A new version<https://www.ietf.org/archive/id/draft-ietf-oauth-rfc7523bis-02.html> of the Updates to Audience Values for OAuth 2.0 Authorization Servers<https://datatracker.ietf.org/doc/draft-ietf-oauth-rfc7523bis/> specification has been published that incorporates feedback from the OAuth working group<https://datatracker.ietf.org/wg/oauth/about/> during IETF 122. I look forward to a vigorous and useful discussion of the specification at IETF 123<https://www.ietf.org/meeting/123/> in Madrid.

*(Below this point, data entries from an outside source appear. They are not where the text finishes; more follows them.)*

/-- A member request by the entry in way `k` (R486, Table JCT-2). -/
def jctEntry (m : Core) (h k : Nat) : Core :=
  match hte m h with
  | none => m
  | some x =>
    let d := dirEnt m k
    let l := x.msg.line
    let own := x.slot.getD 0
    let o := d.owner.toNat
    let xr := { entOf l x.epoch .x with owner := BitVec.ofNat 8 own }
    match d.st with
    | .s =>
      let inV := x.slot.isSome && d.vec.getLsbD own
      let others := d.vec &&& ~~~(vecOf own)
      match x.msg.op with
      | .rds =>
        let m := setFin m h (some k) { entOf l x.epoch .s with vec := d.vec ||| vecOf own }
        andThen (sendUp m h (upReq x .rds)) h .jctRelay
      | .rdo => andThen (sendUp (sinRound (setFin m h (some k) xr) h l others) h (upReq x .rdo)) h .jctRelay
      | .upg =>
        andThen (sendUp (sinRound (setFin m h (some k) xr) h l others) h (upReq x (if inV then .upg else .rdo))) h
          .jctRelay
      | _ => jctServeI m h
    | .x =>
      if x.slot.isSome && o = own then refuse (journalProto m x.msg 147) h errMalformed
      else
        let lost := !snoopable m x.epoch o
        let m := modHte m h fun y => { y with key := some k }
        match x.msg.op with
        | .rds => jctSrc m h l o .jctCleanRead
        | .rdo | .upg =>
          if lost then jctSrc m h l o .jctRelease else
            let m := setFin m h (some k) xr
            andThen (await (await (forward m h .sfo o false) h (.owner o .sfo)) h (.reqCmp x.msg.src)) h .finish
        | .rdc =>
          if lost then jctSrc m h l o .jctRelease else
            andThen (await (await (forward m h .sfc o false) h (.owner o .sfc)) h (.reqCmp x.msg.src)) h .finish
        | _ => jctSrc m h l o .jctRelease
    | _ => m

/-- An `RDS` to an entry in X after the owner's answer: clean data goes to the requester; otherwise the owner is
released (Table JCT-2). -/
def jctCleanRead (m : Core) (h : Nat) : Core :=
  match hte m h with
  | none => m
  | some x =>
    match x.got with
    | some r =>
      if r.op = .dhm && !bit r.status 0 then
        let own := x.slot.getD 0
        let m := setFin m h x.key { entOf x.msg.line x.epoch .x with owner := BitVec.ofNat 8 own }
        sendEnd m h x { toReq x h .dex with data := r.data, poison := r.poison }
      else jctWriteUp m h x.msg.line .jctReleased
    | none => jctWriteUp m h x.msg.line .jctReleased

/-- The release has ended: the entry is I, and the request goes on as for I (R486). -/
def jctReleased (m : Core) (h : Nat) : Core :=
  match hte m h with
  | none => m
  | some x =>
    let m := match x.key with
      | some k => dirWrite m k {}
      | none => m
    jctServeI m h

/-- The recalled victim's way is free, and the request goes on in it. -/
def jctRecallEnd (m : Core) (h : Nat) : Core :=
  match hte m h with
  | none => m
  | some x =>
    let m := match x.key with
      | some k => dirWrite m k {}
      | none => m
    let m := modHte m h fun y => { y with vline := none }
    jctServeI (match x.vline with
      | some l => promote m l
      | none => m) h

/-- The upstream reply is relayed to the member, with its opcode, poison and status (R486, R512). -/
def jctRelay (m : Core) (h : Nat) : Core :=
  match hte m h with
  | none => m
  | some x =>
    match x.reply with
    | none => endHte m h
    | some r =>
      let g := { toReq x h r.op with data := r.data, poison := r.poison, status := r.status }
      let m := if r.op = .err then modHte m h fun y => { y with fin := none } else
        match x.msg.op, r.op with
        | .rds, .dex =>
          modHte m h fun y => { y with fin := some { entOf x.msg.line x.epoch .x with
            owner := BitVec.ofNat 8 (x.slot.getD 0) } }
        | _, _ => m
      sendEnd m h x g

/-- The decision of a member request (R42, R486, R980); before Jalair is coupled it sends nothing upstream, so the
decision waits (R542, R546). -/
def jctDecide (m : Core) (h : Nat) (e : Env) : Core :=
  match hte m h with
  | none => m
  | some x =>
    let l := x.msg.line
    if reqLost m x then endHte m h
    else if (homeOf m x.epoch l).isNone then refuse (journalProto m x.msg 42) h errUnmapped
    else if uncoupled m then refuse m h errUnmapped
    else if m.fab.cplState ≠ 2 then waitFor m h .decision
    else if !memberSlot m x.epoch x.slot && !slotless x.msg.op then refuse m h errNoSlot
    else if retired m (dirSet l) then refuse m h errUncorr
    else
      let m := lookupRead (tally .dir 1 1 m) false l e
      if retired m (dirSet l) then refuse m h errUncorr
      else match lookupRecover m false h l e with
        | some (k, rl, fm) => recoverStart m h k rl fm
        | none =>
          match dirFind m false l with
          | some k => jctEntry m h k
          | none => jctNone m h e

/-! ### Member writebacks (R489, Table JCT-3) -/

/-- The `CMP` that ends a writeback, to its sender. -/
def wbCmp (m : Core) (h : Nat) (e : Bool) (g : Msg) : Core :=
  send m 16 (some h) e { op := .cmp, dest := g.src, tag := g.tag, htag := BitVec.ofNat 12 h, line := g.line, epoch := e }

/-- The writeback of HTE `h` ends: `CMP` to its sender, its buffer free. -/
def wbEnd (m : Core) (h : Nat) : Core :=
  match hte m h with
  | none => m
  | some x => endHte (freeWb (wbCmp m h x.epoch x.msg) x.wbFrom) h

/-- A writeback that breaks a rule is answered with `CMP`, its data discarded, counted and journaled (R151, R152,
R208). -/
def wbDiscard (m : Core) (h : Nat) (rule : Nat) : Core :=
  match hte m h with
  | none => m
  | some x => wbEnd (countProto m x.msg rule) h

/-- A member writeback that has its HTE; one that a reply has been paired with while it was queued only leaves (R189). -/
def jctWb (m : Core) (h : Nat) (e : Env) : Core :=
  match hte m h with
  | none => m
  | some x =>
    let l := x.msg.line
    if x.ended then endHte m h
    else if uncoupled m then wbEnd m h
    else if (homeOf m x.epoch l).isNone then wbDiscard m h 152
    else
      let m := lookupRead m false l e
      if retired m (dirSet l) then
        if x.msg.op = .wbd then
          andThen (sendUp (freeWb (wbCmp m h x.epoch x.msg) x.wbFrom) h
            { op := .wbd, line := l, data := x.msg.data, poison := true }) h .finish
        else wbEnd m h
      else match lookupRecover m false h l e with
        | some (k, rl, fm) => recoverStart m h k rl fm
        | none =>
          let k := dirFind m false l
          let d := dirEnt m (k.getD 0)
          let s := x.slot.getD 256
          if k.isSome && d.st = .x && d.owner.toNat = s && x.msg.op ≠ .wbs then
            andThen (sendUp (setFin m h k {}) h { op := x.msg.op, line := l, data := x.msg.data, poison := x.msg.poison })
              h .wbDone
          else if x.msg.op = .wbs then
            if k.isSome && d.st = .s && s < 256 && d.vec.getLsbD s then
              let v := d.vec &&& ~~~(vecOf s)
              if v = 0 then
                let m := freeWb (wbCmp m h x.epoch x.msg) x.wbFrom
                andThen (sendUp (setFin m h k {}) h { op := .wbs, line := l }) h .finish
              else wbEnd (setFin m h k { d with vec := v, epoch := x.epoch }) h
            else wbEnd m h
          else wbDiscard m h 151

/-! ### Upstream snoops (R491 to R494, R511) -/

/-- The reply to an upstream snoop: its tag and home tag come back, and its epoch bit (R78). -/
def snoopReply (x : Hte) (op : Op) : Msg :=
  { op := op, dest := x.msg.src, tag := x.msg.tag, htag := x.msg.htag, line := x.msg.line, epoch := x.msg.epoch }

/-- A message of an upstream snoop's transaction at the junction: it carries the snoop's epoch bit, and takes the routes of
the set under which the junction serves the snoop (R78; assumption log, entry 73). -/
def sendSnoop (m : Core) (h : Nat) (x : Hte) (g : Msg) : Core := send m 16 (some h) x.epoch { g with epoch := x.msg.epoch }

/-- An upstream snoop is answered, and its HTE ends. -/
def snoopAnswer (m : Core) (h : Nat) (g : Msg) : Core :=
  match hte m h with
  | none => m
  | some x => modHte (sendSnoop m h x { snoopReply x g.op with status := g.status, data := g.data, poison := g.poison }) h
      fun y => { y with ended := true, done := true, wait := .none, cont := .idle }

/-- The owner member of a snooped line is lost: `RWP` with the dirty flag upstream, and the poisoned writeback after it
(Table ORD-10, R509). -/
def snoopLost (m : Core) (h : Nat) (k : Option Nat) (l : LineAddr) : Core :=
  match hte m h with
  | none => m
  | some x => jctPoison (setFin (sendSnoop m h x { snoopReply x .rwp with status := 1 }) h k {}) h l .finish

/-- What holds a line against an upstream snoop (R492). -/
inductive SnoopCase where
  | act
  | defer
  | pending (dirty : Bool)
  | asI
  deriving DecidableEq, Repr

/-- How an upstream snoop of an opcode meets a line (R492). -/
def snoopCase (m : Core) (h : Nat) (op : Op) (l : LineAddr) : SnoopCase :=
  match m.trk.htes.find? fun x => decide (x.1 ≠ h) && keepsBusy x.2 l with
  | none => .act
  | some (_, x) =>
    if x.awaits.any (fun a => match a with
        | .up _ => true
        | _ => false) then
      match (x.up.map (·.op)).getD .rdc with
      | .rds | .rdo | .upg => if op = .sin then .act else .defer
      | .wbd => .pending true
      | .wbe => .pending false
      | .wbs => .asI
      | _ => .act
    else .defer

/-- The members whose `RDS`, `RDO` or `UPG` for a line is outstanding at the junction (Table JCT-4). -/
def readers (m : Core) (l : LineAddr) : BitVec 256 :=
  m.trk.htes.foldl (fun v x =>
    if (decide (x.2.kind = .active) || decide (x.2.kind = .queued)) && decide (x.2.msg.line = l) && !x.2.done
        && (decide (x.2.msg.op = .rds) || decide (x.2.msg.op = .rdo) || decide (x.2.msg.op = .upg)) then
      match x.2.slot with
      | some s => v ||| vecOf s
      | none => v
    else v) 0

/-- The snoops that have an owner send data to a forward node. -/
def forwards (op : Op) : Bool := decide (op = .sfs) || decide (op = .sfo) || decide (op = .sfc)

This specification updates a set of existing OAuth specifications to address a security vulnerability<https://openid.net/notice-of-a-security-vulnerability/> identified during formal analysis of a previous version of the OpenID Federation<https://openid.net/specs/openid-federation-1_0.html> specification. The vulnerability resulted from ambiguities in the treatment of the audience values of tokens intended for the authorization server. The updates to these specifications close that vulnerability in the affected OAuth specifications - especially JWT client authentication in RFC 7523<https://www.rfc-editor.org/rfc/rfc7523.html>. In parallel, the OpenID Foundation has also updated affected OpenID specifications, including OpenID Federation<https://openid.net/specs/openid-federation-1_0.html> and FAPI 2.0<https://openid.net/specs/fapi-security-profile-2_0.html>. As summarized in the history entries<https://www.ietf.org/archive/id/draft-ietf-oauth-rfc7523bis-02.html#name-document-history>, the changes in this draft were: * Focused RFC 7523 updates on JWT client authentication case. * Described client responsibilities for the audience value of authorization grants. No longer mandate that the audience for authorization grants be the issuer identifier, so as to make a minimum of breaking changes. * Deprecated the use of SAML assertions for client authentication. Finally, Filip Skokan<https://www.linkedin.com/in/filipskokan/> was added as an author, in recognition of his significant contributions to the work. Thanks to Filip and Brian Campbell<https://www.linkedin.com/in/bcampbell/> for their work with me on this specification. -- Mike P.S. This notice was also posted at https://self-issued.info/?p=2745, https://www.linkedin.com/posts/selfissued_updates-to-audience-values-for-oauth-20-activity-7353373233863151616-Tsd-/, and https://x.com/selfissued/status/1947605074059915327.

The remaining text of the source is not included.